It looks like the backlash against monolithic, overreaching social networks is growing faster than I thought. I’d brought up this sentiment earlier as I was watching the increasing unease with which each Facebook privacy update was received. Certainly the mammoth social network isn’t exactly plummeting in popularity, but such initial stirrings tend to underlie a deeper discontent that is unlikely to abate. There are, at the very least, increasing numbers of people willing to jump ship in order to preserve some control over their online activities.
Whether or not such reactions are warranted, I personally attribute them to things such as Facebook’s open acquiescence (some would say collusion), to both government and private surveillance. People are increasingly aware of the power of near-instant communication networks, and are simultaneously looking for alternatives to what are increasingly non-opt-out-able additions.
It’s almost as if people have gotten a taste of what social networks can do only to have the rug pulled out from under them and told that they must subjugate themselves to the wishes of whatever system they happen to be a member of if they want to keep playing. Facebook happens to get a lot more attention on this front simply because of its sheer size, but now that the cat has been let out of the bag, it’s a bit too late to reverse course. The promise of a free and open Facebook, underpinned by an implicit promise of freedom and control, is being replaced by the looming and very real threat of a massive monitoring system with little return for most users other than as a slightly more advanced discussion forum.
It’s little wonder then that as Instagram was recently subsumed by Facebook, the move caused a significant backlash. It’s not so much about opening up one’s life to public scrutiny, it’s the implicit level of (or lack of) control, as presented by the social network, that is of such concern to people. Critics have trouble understanding why people who otherwise share their lives publicly would suddenly have a problem with becoming part of a larger network that is just as public. Typically the “spotty security record” of the social network is cited as the reason, though few pundits are willing to state the obviousness of what people are really thinking: if this is what Facebook is willing to do today, what will it willingly do tomorrow?

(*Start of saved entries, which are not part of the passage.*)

/-- What a flip of bit `n` by weight of stored word `k` leaves of the block: DATA stays, and so do the write marks. -/
theorem block_flipStoredBit {s : State} {k : Nat} (n : Nat) (hS : s.StoredWritten) (hk : k < s.cfg.fpWords) :
    ((s.flipStoredBit k n).DataWritten ↔ s.DataWritten) ∧ (s.flipStoredBit k n).fpOfData = s.fpOfData ∧
      (s.flipStoredBit k n).StoredWritten ∧ (s.flipStoredBit k n).storedFpWord k = s.storedFpWord k ^^^ 1#32 <<< n := by
  have hother {off : Nat} (h : off + 4 ≤ fpsOff k ∨ fpsOff k + 4 ≤ off) :
      (s.flipStoredBit k n).mem.readWord off = s.mem.readWord off := readWord_flipBit_other _ n h
  have hsame : (s.flipStoredBit k n).mem.readWord (fpsOff k) = (s.mem.readWord (fpsOff k)).map (· ^^^ (1#32 <<< n)) :=
    readWord_flipBit_same _ _ _
  have hR := R_le s.cfg
  obtain ⟨hD, _, hfp⟩ := data_congr (s := s) (t := s.flipStoredBit k n) rfl fun r hr =>
    hother (.inl (by simp only [dataOff, fpsOff]; omega))
  refine ⟨hD, hfp, fun q hq => ?_, ?_⟩
  · by_cases h : q = k
    · rw [h, hsame, Option.isSome_map]; exact hS k hk
    · rw [hother (by simp only [fpsOff]; omega)]; exact hS q hq
  · obtain ⟨w, hw⟩ := Option.isSome_iff_exists.1 (hS k hk)
    rw [State.storedFpWord, State.storedFpWord, hsame, hw]; rfl

/-- Settles O46: the flipped word is no longer the fresh one, which the flip does not change. -/
theorem everySingleStoredFlipIsDetected : Obligations.EverySingleStoredFlipIsDetected := by
  rintro s k n ⟨hD, hS, hs⟩ hk hn
  obtain ⟨hD', hfp, hS', hword⟩ := block_flipStoredBit n hS hk
  refine execCheck_invalid (hD'.2 hD) hS' fun heq => xor_one_shiftLeft_ne (s.storedFpWord k) hn ?_
  calc s.storedFpWord k ^^^ 1#32 <<< n
    _ = (s.flipStoredBit k n).storedFpWord k := hword.symm
    _ = s.fpOfData.words.getD k 0#32 := by rw [(storedOf_eq_fpOfData_iff _).1 heq k hk, hfp]
    _ = s.storedFpWord k := ((storedOf_eq_fpOfData_iff s).1 hs k hk).symm

end Sys2Proof.Machine
end

section
/-! SUPPORT. REPAIR (42 R113 to R126): the DATA bits that a list of flips changes and that their order does not matter (42
R118), the located pairs as four line mismatches (42 R114 to R117), what REPAIR leaves, what it faults on, and that the channel
of diagnostic events affects nothing (42 R125). -/

namespace Sys2Proof.Machine

/-! ## Flips of a list of pairs (42 R117, R118) -/

theorem flipPair_comm (D : List Word) (p q : Nat × Nat) : flipPair (flipPair D p) q = flipPair (flipPair D q) p := by
  refine List.ext_getElem? fun r => ?_
  simp only [flipPair, List.getElem?_modify]
  cases D[r]? with
  | none => simp
  | some w =>
    have hxor (v : Word) : w ^^^ 1#32 <<< (31 - p.2) ^^^ v = w ^^^ v ^^^ 1#32 <<< (31 - p.2) := by
      rw [BitVec.xor_assoc, BitVec.xor_comm _ v, BitVec.xor_assoc]
    by_cases hp : p.1 = r <;> by_cases hq : q.1 = r <;> simp [hp, hq, hxor]

/-- Settles O50: any two flips commute. -/
theorem orderOfFlipsDoesNotMatter : Obligations.OrderOfFlipsDoesNotMatter := fun D _ _ h =>
  h.foldl_eq' (fun p _ q _ E => flipPair_comm E p q) D

/-- Flips of distinct pairs change exactly the bits of these pairs. -/
theorem matrixBit_applyFlips {D : List Word} {ps : List (Nat × Nat)} (hnodup : ps.Nodup)
    (hps : ∀ p ∈ ps, p.1 < D.length ∧ p.2 < 32) {r c : Nat} (hc : c < 32) :
    matrixBit (applyFlips D ps) r c = xor (matrixBit D r c) (decide ((r, c) ∈ ps)) := by
  induction ps generalizing D with
  | nil => simp [applyFlips]
  | cons p ps ih =>
    obtain ⟨hp, hnodup⟩ := List.nodup_cons.1 hnodup
    obtain ⟨hp1, hp2⟩ := hps p List.mem_cons_self
    have hrest : ∀ q ∈ ps, q.1 < (flipPair D p).length ∧ q.2 < 32 := fun q hq => by
      rw [length_flipPair]; exact hps q (List.mem_cons_of_mem p hq)
    have hpair : (decide (r = p.1) && decide (c = p.2)) = decide ((r, c) = p) := by simp [Prod.ext_iff]
    rw [applyFlips_cons, ih hnodup hrest, matrixBit_flipPair D hp1 hp2 hc, hpair, Bool.xor_assoc]
    congr 1
    by_cases h : (r, c) = p
    · simp [h, hp]
    · simp [h]

/-! ## The located pairs (42 R114 to R117) -/

theorem mem_flipped {s : State} {p : Nat × Nat} :
    p ∈ s.flipped ↔ (p.1 < s.cfg.R ∧ p.2 < 32) ∧ flipsPair s.storedOf s.fpOfData p.1 p.2 = true := mem_repairPairs

theorem nodup_flipped (s : State) : s.flipped.Nodup := (nodup_allPairs _).filter _

theorem length_allPairs (R : Nat) : (allPairs R).length = 32 * R := by
  simp [allPairs, List.length_flatMap, Nat.mul_comm]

Of course people are emotionally driven and perhaps Facebook might roll back everything tomorrow, but the damage to its reputation is already done so people will be looking at it with a critical sideways gaze from now on. No, I don’t expect a mass exodus because people still want and need a centralized place to communicate. Joining yet another social network, especially in light of the acquisition of many current ones, makes people wary of giving up yet more information to yet another network. In this case, Facebook is simply the lesser of two evils, and they’d likely get all this information eventually anyways.
If I may make a blunt prediction here, what’s really required, and what will ultimately make the biggest dent to the current social networking trend, is the rise of the personal social network. This will still carry many of the hallmarks of current social networks but with one glaring difference: people’s social networks will belong entirely to them. To put it another way, centralized services will be shunned in exchange for fully user owned and operated services. To use a Facebook analogy, your discussion wall would be hosted entirely by you. If you want to take it down you can wipe it from existence entirely. You can share whatever information you want, monetize it any way you want, and not be beholden to any single entity while it’s running. The worst complaints arising from this approach will be connectivity and stability, both of which can be accounted for with proper development techniques.
At present, this isn’t easy to do. You could, of course, sign up for some existing web service where you can build your own social network (think Ning, for example), but that’s the “yet another social network” problem. You could host your own web site but that requires some fairly indepth technical knowledge, not to mention an investment, albeit a minor one, and then the “yet another social network” problem still exists on top of that. In other words, there isn’t currently an easy solution. For something to become a viable alternative, it would have to require as little informational investment as possible, be incredibly easy to install and use, and provide as much control as possible without requiring it for the exchange of personal freedoms. That sort of technology doesn’t exist, yet, but it will be the thing to bet on to lead the next revolution in the socially connected net. And, frankly, I don’t think it’s that far off.